(EXERCISE DETAILS): Take the data below and copy exactly the lines starting at the one with "match s.loader.phase with" and finishing at the one with "table's image. -/", both included.
----- RECORDS -----
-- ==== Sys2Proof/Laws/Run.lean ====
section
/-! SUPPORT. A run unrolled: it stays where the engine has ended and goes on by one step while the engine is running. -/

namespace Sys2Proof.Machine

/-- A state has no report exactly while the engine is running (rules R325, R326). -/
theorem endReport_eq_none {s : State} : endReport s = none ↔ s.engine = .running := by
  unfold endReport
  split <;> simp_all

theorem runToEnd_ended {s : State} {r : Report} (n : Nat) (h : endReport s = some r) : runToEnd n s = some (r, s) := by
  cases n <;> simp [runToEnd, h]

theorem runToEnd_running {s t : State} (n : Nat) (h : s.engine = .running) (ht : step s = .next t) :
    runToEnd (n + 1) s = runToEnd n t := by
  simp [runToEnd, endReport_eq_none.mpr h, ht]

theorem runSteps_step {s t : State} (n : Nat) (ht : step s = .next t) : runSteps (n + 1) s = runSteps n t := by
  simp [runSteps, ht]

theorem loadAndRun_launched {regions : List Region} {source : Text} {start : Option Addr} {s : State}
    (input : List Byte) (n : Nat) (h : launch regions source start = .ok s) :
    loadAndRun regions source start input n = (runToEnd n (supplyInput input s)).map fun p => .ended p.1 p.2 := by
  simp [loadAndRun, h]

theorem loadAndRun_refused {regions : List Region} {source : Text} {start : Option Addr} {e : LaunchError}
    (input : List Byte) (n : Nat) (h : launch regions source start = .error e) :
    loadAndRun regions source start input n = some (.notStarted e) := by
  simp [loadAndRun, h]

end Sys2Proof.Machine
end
-----
----- RECORDS -----
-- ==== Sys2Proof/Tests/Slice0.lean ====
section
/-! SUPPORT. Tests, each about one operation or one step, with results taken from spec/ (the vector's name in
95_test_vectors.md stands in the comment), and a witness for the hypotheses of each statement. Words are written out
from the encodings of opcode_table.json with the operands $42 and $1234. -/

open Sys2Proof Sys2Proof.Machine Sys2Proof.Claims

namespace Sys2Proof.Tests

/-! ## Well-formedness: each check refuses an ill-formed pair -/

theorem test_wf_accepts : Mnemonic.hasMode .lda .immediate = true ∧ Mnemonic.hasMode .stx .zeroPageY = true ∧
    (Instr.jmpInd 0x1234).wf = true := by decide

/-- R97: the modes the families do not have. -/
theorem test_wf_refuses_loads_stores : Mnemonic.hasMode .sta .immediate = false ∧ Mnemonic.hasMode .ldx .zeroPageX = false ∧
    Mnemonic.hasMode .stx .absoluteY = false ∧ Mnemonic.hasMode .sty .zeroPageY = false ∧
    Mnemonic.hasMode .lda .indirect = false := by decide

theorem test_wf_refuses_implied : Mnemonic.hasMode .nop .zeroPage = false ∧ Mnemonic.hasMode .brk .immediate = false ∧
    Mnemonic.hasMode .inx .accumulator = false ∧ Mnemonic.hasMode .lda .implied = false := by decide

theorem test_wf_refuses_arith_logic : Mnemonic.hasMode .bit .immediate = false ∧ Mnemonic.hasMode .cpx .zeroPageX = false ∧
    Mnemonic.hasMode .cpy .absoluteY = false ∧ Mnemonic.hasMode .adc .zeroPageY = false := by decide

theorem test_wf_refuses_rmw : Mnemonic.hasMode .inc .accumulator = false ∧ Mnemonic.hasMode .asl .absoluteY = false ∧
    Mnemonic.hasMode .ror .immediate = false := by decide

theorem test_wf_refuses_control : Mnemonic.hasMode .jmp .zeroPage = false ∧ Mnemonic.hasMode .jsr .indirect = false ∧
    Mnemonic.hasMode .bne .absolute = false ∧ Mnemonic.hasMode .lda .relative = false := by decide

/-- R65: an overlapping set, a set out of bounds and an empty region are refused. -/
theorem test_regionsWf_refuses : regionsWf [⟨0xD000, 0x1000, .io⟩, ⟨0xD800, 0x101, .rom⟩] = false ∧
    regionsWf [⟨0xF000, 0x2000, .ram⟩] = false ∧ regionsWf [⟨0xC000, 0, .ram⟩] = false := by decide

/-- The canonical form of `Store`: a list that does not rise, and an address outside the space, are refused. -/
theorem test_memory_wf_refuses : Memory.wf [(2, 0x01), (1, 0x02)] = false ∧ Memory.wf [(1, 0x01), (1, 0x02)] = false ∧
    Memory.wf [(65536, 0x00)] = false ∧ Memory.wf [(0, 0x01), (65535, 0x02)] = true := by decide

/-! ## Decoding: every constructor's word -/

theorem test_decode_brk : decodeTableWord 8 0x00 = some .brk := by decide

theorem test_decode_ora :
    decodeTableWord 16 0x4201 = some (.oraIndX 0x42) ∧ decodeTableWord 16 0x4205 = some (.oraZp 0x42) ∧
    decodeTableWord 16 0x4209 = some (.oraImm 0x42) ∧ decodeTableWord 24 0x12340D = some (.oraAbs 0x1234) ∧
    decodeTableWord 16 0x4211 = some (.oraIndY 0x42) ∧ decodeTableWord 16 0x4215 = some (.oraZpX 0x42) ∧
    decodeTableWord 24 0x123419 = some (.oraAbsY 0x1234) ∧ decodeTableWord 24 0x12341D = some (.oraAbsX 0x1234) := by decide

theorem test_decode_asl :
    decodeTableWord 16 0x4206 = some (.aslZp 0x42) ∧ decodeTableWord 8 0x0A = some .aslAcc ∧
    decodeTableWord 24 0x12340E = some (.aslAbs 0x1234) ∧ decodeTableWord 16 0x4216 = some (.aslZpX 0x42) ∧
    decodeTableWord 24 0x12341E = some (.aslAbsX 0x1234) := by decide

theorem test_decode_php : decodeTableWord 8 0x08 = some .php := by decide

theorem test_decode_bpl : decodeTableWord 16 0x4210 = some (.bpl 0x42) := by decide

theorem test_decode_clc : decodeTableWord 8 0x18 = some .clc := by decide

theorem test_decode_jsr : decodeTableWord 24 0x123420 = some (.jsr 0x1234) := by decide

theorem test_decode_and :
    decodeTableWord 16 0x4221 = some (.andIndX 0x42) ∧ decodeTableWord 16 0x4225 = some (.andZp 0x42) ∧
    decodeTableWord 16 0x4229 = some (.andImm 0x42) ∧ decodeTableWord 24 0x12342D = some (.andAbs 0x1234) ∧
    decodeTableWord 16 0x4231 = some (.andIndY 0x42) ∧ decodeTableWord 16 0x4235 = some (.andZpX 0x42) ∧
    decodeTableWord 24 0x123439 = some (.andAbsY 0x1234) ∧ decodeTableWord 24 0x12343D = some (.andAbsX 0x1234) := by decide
-----
----- RECORDS -----
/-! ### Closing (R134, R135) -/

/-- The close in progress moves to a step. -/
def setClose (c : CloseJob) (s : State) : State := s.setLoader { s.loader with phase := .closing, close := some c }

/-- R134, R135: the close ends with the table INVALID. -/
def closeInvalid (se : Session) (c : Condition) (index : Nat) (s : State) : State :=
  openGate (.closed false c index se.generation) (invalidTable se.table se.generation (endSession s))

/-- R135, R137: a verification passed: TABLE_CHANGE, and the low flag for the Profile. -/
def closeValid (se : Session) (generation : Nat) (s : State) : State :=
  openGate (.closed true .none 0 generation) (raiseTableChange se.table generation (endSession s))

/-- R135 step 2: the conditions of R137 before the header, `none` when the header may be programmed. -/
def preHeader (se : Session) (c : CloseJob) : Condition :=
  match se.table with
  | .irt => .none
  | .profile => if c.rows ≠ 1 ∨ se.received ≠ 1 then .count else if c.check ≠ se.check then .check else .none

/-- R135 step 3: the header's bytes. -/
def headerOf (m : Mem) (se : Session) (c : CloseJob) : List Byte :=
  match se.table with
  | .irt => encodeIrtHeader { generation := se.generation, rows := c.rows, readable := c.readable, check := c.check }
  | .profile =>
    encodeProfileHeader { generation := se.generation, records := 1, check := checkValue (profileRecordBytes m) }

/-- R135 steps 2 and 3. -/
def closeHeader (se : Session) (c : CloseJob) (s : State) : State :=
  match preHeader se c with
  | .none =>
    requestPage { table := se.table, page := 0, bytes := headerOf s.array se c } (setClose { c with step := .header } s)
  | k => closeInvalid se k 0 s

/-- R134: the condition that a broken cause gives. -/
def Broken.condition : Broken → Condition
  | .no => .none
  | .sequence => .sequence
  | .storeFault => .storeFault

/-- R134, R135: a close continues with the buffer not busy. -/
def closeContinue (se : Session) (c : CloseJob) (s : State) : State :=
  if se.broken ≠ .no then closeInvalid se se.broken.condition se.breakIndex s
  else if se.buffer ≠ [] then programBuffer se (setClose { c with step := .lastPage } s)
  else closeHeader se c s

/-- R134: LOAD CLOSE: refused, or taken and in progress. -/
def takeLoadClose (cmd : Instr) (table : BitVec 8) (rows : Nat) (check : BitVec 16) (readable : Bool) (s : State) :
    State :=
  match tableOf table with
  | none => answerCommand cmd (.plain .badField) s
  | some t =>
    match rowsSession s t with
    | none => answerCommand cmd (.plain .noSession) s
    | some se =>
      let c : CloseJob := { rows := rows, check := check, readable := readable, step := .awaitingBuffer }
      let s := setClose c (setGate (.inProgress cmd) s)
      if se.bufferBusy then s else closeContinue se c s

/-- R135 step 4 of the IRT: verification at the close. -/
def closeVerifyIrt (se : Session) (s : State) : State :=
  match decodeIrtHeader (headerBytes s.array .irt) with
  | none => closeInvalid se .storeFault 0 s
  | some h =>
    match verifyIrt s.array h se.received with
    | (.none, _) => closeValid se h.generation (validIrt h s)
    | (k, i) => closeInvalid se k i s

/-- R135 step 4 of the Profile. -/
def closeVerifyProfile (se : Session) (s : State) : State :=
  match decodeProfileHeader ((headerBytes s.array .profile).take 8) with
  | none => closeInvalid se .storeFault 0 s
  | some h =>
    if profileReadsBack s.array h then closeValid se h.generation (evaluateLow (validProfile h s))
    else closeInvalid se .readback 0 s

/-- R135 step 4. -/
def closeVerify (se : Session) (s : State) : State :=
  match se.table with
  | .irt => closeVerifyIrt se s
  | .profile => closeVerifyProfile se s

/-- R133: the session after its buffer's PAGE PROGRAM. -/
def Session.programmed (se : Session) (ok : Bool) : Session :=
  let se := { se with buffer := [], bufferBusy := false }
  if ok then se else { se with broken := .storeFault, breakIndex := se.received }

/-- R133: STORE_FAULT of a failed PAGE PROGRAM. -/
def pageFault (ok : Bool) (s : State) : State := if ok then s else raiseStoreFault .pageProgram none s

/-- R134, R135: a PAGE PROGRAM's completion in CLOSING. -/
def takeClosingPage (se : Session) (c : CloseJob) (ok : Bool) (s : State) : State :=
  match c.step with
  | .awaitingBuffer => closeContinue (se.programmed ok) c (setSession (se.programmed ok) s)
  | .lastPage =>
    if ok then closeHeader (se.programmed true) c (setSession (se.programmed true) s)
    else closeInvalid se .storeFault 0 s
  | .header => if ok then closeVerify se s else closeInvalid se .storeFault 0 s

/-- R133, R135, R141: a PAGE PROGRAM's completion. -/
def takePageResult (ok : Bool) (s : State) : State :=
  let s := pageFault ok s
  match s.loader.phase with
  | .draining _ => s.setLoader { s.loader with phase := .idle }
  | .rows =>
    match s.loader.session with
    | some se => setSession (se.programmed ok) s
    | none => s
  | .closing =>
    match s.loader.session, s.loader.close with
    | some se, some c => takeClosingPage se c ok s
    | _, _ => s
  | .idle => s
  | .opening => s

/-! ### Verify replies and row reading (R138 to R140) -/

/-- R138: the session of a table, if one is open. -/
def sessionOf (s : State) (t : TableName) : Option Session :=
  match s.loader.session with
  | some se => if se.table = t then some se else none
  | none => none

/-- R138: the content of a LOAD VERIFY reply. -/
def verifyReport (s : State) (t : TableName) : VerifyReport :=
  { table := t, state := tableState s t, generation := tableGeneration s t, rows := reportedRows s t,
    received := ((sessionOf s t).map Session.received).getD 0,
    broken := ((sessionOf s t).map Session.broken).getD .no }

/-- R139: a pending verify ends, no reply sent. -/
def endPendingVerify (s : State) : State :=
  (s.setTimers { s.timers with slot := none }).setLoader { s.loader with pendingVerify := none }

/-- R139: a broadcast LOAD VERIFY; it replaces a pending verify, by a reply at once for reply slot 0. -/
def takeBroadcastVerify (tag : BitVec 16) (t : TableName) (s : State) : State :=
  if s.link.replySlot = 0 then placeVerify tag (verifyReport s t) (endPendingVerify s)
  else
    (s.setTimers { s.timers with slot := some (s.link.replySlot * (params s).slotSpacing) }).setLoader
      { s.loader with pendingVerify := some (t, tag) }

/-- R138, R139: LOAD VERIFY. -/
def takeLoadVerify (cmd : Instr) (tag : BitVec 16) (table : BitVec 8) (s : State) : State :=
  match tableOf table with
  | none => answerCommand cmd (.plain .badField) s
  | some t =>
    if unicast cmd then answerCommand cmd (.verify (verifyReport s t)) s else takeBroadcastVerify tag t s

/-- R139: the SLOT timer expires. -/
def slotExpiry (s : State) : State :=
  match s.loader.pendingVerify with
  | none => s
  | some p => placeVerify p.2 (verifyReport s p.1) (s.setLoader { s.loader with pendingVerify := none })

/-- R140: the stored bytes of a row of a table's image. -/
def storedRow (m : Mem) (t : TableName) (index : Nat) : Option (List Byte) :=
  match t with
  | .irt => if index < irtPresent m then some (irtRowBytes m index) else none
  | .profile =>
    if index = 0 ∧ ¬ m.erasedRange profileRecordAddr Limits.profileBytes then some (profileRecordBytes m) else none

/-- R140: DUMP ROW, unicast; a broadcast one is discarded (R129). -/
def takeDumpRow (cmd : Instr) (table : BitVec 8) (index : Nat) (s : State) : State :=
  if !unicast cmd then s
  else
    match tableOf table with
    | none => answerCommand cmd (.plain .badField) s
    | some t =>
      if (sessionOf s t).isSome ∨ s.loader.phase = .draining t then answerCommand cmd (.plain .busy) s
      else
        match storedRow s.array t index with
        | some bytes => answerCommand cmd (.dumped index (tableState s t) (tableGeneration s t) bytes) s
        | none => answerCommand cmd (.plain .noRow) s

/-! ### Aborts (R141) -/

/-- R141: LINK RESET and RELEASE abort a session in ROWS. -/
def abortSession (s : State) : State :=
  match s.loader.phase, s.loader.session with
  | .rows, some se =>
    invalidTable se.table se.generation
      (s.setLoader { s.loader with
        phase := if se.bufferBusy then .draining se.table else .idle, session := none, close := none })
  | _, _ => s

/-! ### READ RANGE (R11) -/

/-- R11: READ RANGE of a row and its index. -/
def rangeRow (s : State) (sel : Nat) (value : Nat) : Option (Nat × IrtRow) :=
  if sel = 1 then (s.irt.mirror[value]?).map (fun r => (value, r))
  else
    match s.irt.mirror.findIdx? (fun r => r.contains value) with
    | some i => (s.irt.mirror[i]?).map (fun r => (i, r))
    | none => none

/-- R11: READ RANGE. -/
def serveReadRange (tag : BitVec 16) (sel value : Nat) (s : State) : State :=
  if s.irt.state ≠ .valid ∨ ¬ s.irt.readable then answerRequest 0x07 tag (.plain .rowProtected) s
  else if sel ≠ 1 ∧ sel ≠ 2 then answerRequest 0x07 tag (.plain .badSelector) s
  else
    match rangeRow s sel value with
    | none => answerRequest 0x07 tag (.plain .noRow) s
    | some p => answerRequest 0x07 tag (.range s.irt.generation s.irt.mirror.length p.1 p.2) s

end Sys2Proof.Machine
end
-----
(RESPONSE TO THE TASK):
  match s.loader.phase with
  | .draining _ => s.setLoader { s.loader with phase := .idle }
  | .rows =>
    match s.loader.session with
    | some se => setSession (se.programmed ok) s
    | none => s
  | .closing =>
    match s.loader.session, s.loader.close with
    | some se, some c => takeClosingPage se c ok s
    | _, _ => s
  | .idle => s
  | .opening => s

/-! ### Verify replies and row reading (R138 to R140) -/

/-- R138: the session of a table, if one is open. -/
def sessionOf (s : State) (t : TableName) : Option Session :=
  match s.loader.session with
  | some se => if se.table = t then some se else none
  | none => none

/-- R138: the content of a LOAD VERIFY reply. -/
def verifyReport (s : State) (t : TableName) : VerifyReport :=
  { table := t, state := tableState s t, generation := tableGeneration s t, rows := reportedRows s t,
    received := ((sessionOf s t).map Session.received).getD 0,
    broken := ((sessionOf s t).map Session.broken).getD .no }

/-- R139: a pending verify ends, no reply sent. -/
def endPendingVerify (s : State) : State :=
  (s.setTimers { s.timers with slot := none }).setLoader { s.loader with pendingVerify := none }

/-- R139: a broadcast LOAD VERIFY; it replaces a pending verify, by a reply at once for reply slot 0. -/
def takeBroadcastVerify (tag : BitVec 16) (t : TableName) (s : State) : State :=
  if s.link.replySlot = 0 then placeVerify tag (verifyReport s t) (endPendingVerify s)
  else
    (s.setTimers { s.timers with slot := some (s.link.replySlot * (params s).slotSpacing) }).setLoader
      { s.loader with pendingVerify := some (t, tag) }

/-- R138, R139: LOAD VERIFY. -/
def takeLoadVerify (cmd : Instr) (tag : BitVec 16) (table : BitVec 8) (s : State) : State :=
  match tableOf table with
  | none => answerCommand cmd (.plain .badField) s
  | some t =>
    if unicast cmd then answerCommand cmd (.verify (verifyReport s t)) s else takeBroadcastVerify tag t s

/-- R139: the SLOT timer expires. -/
def slotExpiry (s : State) : State :=
  match s.loader.pendingVerify with
  | none => s
  | some p => placeVerify p.2 (verifyReport s p.1) (s.setLoader { s.loader with pendingVerify := none })

/-- R140: the stored bytes of a row of a table's image. -/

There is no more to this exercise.